Düşüncelerimizin istikamet üzere olması, aklımızı ve fikrimizi Allah’ın kullanmamızı istediği yönlere yönlendirmekle olur. Rabbimiz Kur’an’da defalarca kâinatta yer alan âyetler ve Kur’an’da yer alan âyetler üzerinde düşünmemizi emretmektedir. Aklımızı bunlar üzerinde tefekkür yolunda kullanmazsak düşüncemiz istikamet üzere olmaz. Peygamberimiz Âl-i İmran sûresinin 190. Âyeti kendisine indirildiğinde “bu âyetleri okuyup da üzerinde tefekkür etmeyenlere yazıklar olsun” buyurmuştur. (Sahih-i İbn Hibban, 620 no’lu rivayet; Günümüzde pek çok insan Kur’an ve kâinat kitabı dışında her şey hakkında düşünüyorlar da akıllarını bir tek bunlara yormaya fırsat bulamıyorlar!

3) Duygularımız:

Sevgi ve nefret, hoşnutluk ve öfke, merhamet ve sertlik gibi duygu ve düşüncelerimiz ancak Kur’an’ın ve Allah Resûlünün gösterdiği kıvamda olursa istikamet bulur. Kur’an ve sünnet kimleri sevip kimlerden nefret etmemiz, kimlere kızıp kimlerden hoşnut olmamız gerektiği konusunda hayatımıza ölçüler koymuştur. Sevmememiz gereken kimseleri sever, sevmemiz gereken kimselerden uzak durursak, bir kimseye karşı sevgi ve nefretin ölçüsünü ayarlayamazsak duygularımızda istikameti yitiririz.

4) Hayallerimiz:

Şuurlu Müslümanın hayalleri de istikamet üzeredir. Hayal, insana bahşedilen güçlerden biridir. İnsan hayal dünyası ile dış dünyanın zorluklarını törpüler, geleceğe kendini hazırlar, ideallerini gerçekleştirmenin planlarını yapar. Müslümanın hayalleri bireysel rahat, lüks ve konfor üzerine değil Allah’ın rızasına uygun bir hayat yaşamak ve bunu başkalarına da tavsiye etmek üzerine kuruludur. Hayallerini servet, şehvet ve şöhret gibi gelip geçici ayartıcılara değil “Allah’ın rızasına uygun yaşanan bir hayat” üzerine kuran Müslüman “hayalperest” bir tavır göstermez, hayaline uygun bir yaşam için gayret gösterir.

5) Amellerimiz:

Müslümanın eylemleri de istikamet üzere olur. O inandığı gibi yaşamaya gayret eder. Çünkü bilir ki “inandığı gibi yaşamayanlar, yaşadığı gibi inanmaya mahkûm olurlar”. Bu sebeple Kur’an’da nerede imandan bahsediliyorsa mutlaka “imana uygun davranış (sâlih amel)” konusu da hemen peşinden zikredilir.

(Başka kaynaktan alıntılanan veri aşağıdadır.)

-- ==== Sys2Proof/Laws/KeepsBooths.lean ====
section
/-! SUPPORT. Laws/KeepsBooths.lean: the operations of Booths.lean keep the queue, the security version and the form of the memories. -/

namespace Sys2Proof.Safety

open Machine

theorem keeps_failFetch {s0 : State} (s : State) (i : CmdInfo) (h : Hdr) (st : Status) (hK : Keeps s0 s) : Keeps s0 (failFetch s i h st) := by
  unfold failFetch
  repeat' first | (with_reducible first | exact hK | apply keeps_onBooth | apply keeps_writeRecord)

theorem keeps_fetchOne {s0 : State} (s : State) (i : CmdInfo) (h : Hdr) (arg : Nat) (hK : Keeps s0 s) : Keeps s0 (fetchOne s i h arg) := by
  unfold fetchOne
  repeat' first | (with_reducible first | exact hK | apply keeps_failFetch | apply keeps_onBooth) | split | with_reducible apply Keeps.upd

theorem keeps_markCmd {s0 : State} (s : State) (fn : Nat) (id : Nat) (st : CmdState) (hK : Keeps s0 s) : Keeps s0 (markCmd s fn id st) := by
  unfold markCmd
  repeat' first | (with_reducible first | exact hK | apply keeps_onBooth)

theorem keeps_applyCmd {s0 : State} (i : CmdInfo) (h : Hdr) (checks : State → List (Bool × Status)) (eff : State → Applied) (s : State)
    (hK : Keeps s0 s) (hE : ∀ t, Keeps s0 t → KeepsA s0 (eff t)) : Keeps s0 (applyCmd i h checks eff s) := by
  unfold applyCmd; try dsimp only
  split
  · exact keeps_finish _ _ _ _ _ hK
  · have q := hE _ (keeps_markCmd _ h.fn h.id .applied hK)
    generalize eff (markCmd s h.fn h.id .applied) = r at q ⊢
    cases q with
    | done g => exact keeps_finish _ _ _ _ _ g
    | epoch g => exact keeps_releaseDeferred _ (Keeps.upd g)
    | device g => exact keeps_releaseDeferred _ (Keeps.upd g)
    | long g => exact g

theorem keeps_booth {s0 : State} (i : CmdInfo) (h : Hdr) (checks : State → List (Bool × Status)) (eff : State → Applied) (s : State)
    (hK : Keeps s0 s) (hE : ∀ t, Keeps s0 t → KeepsA s0 (eff t)) : Keeps s0 (booth i h checks eff s) := by
  unfold booth; try dsimp only
  have g := keeps_fetchOne (s.onBooth h.fn (fun b => { b with subProd := modAdd 32 b.subProd 1 })) i h 0 (keeps_onBooth _ _ _ hK)
  repeat' first | exact hK | exact g | exact keeps_applyCmd i h checks eff _ hK hE | exact keeps_applyCmd i h checks eff _ g hE | split

theorem keeps_boothStep {s0 : State} (i : CmdInfo) (h : Hdr) (checks : State → List (Bool × Status)) (eff : State → Applied) (s : State)
    (hK : Keeps s0 s) (hE : ∀ t, Keeps s0 t → KeepsA s0 (eff t)) : KeepsO s0 (boothStep i h checks eff s) :=
  KeepsO.next (keeps_booth i h checks eff s hK hE)

theorem keeps_writeOut {s0 : State} (h : Hdr) (blk : OutBlk) (d : List Byte) (s : State) (hK : Keeps s0 s) : KeepsA s0 (writeOut h blk d s) := by
  unfold writeOut
  repeat' first | (with_reducible first | exact hK | apply keeps_hostPost | apply KeepsA.done | apply KeepsA.ite)

theorem keeps_assignDoorbells {s0 : State} (fn : Nat) (ts : List DbTarget) : ∀ (s t : State) (l : List Nat), Keeps s0 s →
    assignDoorbells s fn ts = some (l, t) → Keeps s0 t := by
  induction ts with
  | nil => intro s t l hK h; cases h; exact hK
  | cons x xs ih =>
    intro s t l hK h
    unfold assignDoorbells at h
    split at h
    · cases h
    · split at h
      · cases h
      · rename_i g; cases h; exact ih _ _ _ (keeps_onFn _ _ _ hK) g

theorem keeps_giveDoorbells {s0 : State} (s : State) (fn : Nat) (ts : List DbTarget) (hK : Keeps s0 s) :
    Keeps s0 (giveDoorbells s fn ts).2 := by
  unfold giveDoorbells
  cases h : assignDoorbells s fn ts with
  | none => exact hK
  | some p => exact keeps_assignDoorbells fn ts s p.2 p.1 hK h

theorem keeps_dropDoorbells {s0 : State} (s : State) (fn : Nat) (p : DbTarget → Bool) (hK : Keeps s0 s) : Keeps s0 (dropDoorbells s fn p) := by
  unfold dropDoorbells
  repeat' first | (with_reducible first | exact hK | apply keeps_onFn)

end Sys2Proof.Safety
end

Rabbimiz, kitabında iki yerde Resûlüne hitaben “emrolunduğun gibi dosdoğru ol” (Hud, 112; Şûra, 15) buyurmuştur. Allah Resûlü de bu emrin gereğini yerine getirerek hayatının her anında istikamet üzere olmuştur. O halde inanç, düşünce, duygu, hayal ve amel noktasında istikameti yakalamak isteyen her mümin için en doğru adres Kur’an ve Allah Resûlü’nün hayatıdır.

Rabbimiz bizleri dosdoğru yol üzerinde istikamet üzere yürütsün. İstikametten sapmaktan, yoldan çıkmaktan muhafaza buyursun.